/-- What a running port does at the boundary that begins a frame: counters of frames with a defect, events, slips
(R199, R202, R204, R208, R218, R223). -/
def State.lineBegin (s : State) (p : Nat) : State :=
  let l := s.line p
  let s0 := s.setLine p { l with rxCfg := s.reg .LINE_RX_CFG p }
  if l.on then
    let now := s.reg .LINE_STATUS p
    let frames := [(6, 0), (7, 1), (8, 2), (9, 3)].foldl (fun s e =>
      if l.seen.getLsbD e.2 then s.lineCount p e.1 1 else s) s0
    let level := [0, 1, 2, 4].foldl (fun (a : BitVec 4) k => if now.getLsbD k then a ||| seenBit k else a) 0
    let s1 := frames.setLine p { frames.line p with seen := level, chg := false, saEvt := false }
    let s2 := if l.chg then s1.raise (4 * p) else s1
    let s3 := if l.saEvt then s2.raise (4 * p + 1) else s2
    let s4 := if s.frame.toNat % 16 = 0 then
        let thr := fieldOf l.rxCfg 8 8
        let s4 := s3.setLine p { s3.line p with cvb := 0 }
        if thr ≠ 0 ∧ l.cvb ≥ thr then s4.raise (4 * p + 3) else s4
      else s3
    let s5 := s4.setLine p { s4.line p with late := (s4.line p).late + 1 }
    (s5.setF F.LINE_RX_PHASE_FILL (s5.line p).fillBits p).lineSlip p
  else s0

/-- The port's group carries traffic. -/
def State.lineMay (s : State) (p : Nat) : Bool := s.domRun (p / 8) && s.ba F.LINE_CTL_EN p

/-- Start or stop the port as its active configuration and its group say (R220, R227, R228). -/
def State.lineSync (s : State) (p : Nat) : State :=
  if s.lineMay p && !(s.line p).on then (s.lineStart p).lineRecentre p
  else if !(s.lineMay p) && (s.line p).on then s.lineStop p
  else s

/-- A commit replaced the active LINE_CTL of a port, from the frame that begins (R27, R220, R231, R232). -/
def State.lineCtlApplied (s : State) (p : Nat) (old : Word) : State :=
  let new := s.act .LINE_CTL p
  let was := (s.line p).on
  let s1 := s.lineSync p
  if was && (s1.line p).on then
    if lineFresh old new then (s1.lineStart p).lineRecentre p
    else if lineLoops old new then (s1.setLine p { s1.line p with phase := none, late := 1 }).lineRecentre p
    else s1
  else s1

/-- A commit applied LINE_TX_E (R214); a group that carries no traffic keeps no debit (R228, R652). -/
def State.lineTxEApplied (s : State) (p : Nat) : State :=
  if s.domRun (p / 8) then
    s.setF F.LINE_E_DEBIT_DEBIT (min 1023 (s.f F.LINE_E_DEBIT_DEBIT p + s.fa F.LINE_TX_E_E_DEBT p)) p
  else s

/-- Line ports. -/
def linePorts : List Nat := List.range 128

--

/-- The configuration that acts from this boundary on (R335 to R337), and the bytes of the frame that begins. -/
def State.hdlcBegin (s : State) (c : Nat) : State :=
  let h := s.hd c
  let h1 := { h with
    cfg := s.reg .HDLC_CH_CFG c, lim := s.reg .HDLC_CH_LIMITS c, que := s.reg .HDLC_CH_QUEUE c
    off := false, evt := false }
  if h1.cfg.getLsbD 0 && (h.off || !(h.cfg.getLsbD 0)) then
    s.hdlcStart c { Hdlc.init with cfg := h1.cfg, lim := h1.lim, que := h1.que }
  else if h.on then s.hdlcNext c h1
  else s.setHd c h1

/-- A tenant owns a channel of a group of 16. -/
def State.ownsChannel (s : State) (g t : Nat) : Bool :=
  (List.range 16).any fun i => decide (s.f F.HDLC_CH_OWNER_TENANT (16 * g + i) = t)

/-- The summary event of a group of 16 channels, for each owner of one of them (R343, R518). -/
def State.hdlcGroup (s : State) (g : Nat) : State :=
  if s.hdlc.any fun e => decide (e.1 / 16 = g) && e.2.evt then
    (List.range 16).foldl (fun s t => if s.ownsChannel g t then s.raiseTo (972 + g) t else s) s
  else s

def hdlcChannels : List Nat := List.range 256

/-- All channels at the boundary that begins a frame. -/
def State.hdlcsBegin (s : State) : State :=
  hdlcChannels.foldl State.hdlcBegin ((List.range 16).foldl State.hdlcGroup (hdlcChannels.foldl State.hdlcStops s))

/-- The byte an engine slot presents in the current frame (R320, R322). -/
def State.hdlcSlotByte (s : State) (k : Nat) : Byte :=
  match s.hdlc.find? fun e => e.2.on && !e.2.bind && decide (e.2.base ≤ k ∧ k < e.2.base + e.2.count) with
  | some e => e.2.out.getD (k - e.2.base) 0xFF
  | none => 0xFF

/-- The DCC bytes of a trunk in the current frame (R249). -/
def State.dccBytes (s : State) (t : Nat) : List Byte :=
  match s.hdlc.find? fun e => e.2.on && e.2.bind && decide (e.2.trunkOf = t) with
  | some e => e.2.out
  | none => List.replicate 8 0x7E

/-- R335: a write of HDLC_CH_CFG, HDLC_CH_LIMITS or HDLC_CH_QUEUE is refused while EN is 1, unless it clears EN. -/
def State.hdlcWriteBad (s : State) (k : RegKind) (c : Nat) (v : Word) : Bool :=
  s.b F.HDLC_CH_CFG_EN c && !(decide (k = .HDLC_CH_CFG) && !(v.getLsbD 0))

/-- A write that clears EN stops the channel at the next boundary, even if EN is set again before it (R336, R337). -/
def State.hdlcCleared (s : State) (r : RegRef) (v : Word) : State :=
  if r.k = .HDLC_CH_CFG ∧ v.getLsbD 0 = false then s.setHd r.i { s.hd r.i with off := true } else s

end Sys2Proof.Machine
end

_WORK TO COMPLETE_:
Wherever the string "carries" occurs in the listing, return the line it sits on.

_SOLUTION TO THIS TASK_:
/-- The port's group carries traffic. -/
/-- A commit applied LINE_TX_E (R214); a group that carries no traffic keeps no debit (R228, R652). -/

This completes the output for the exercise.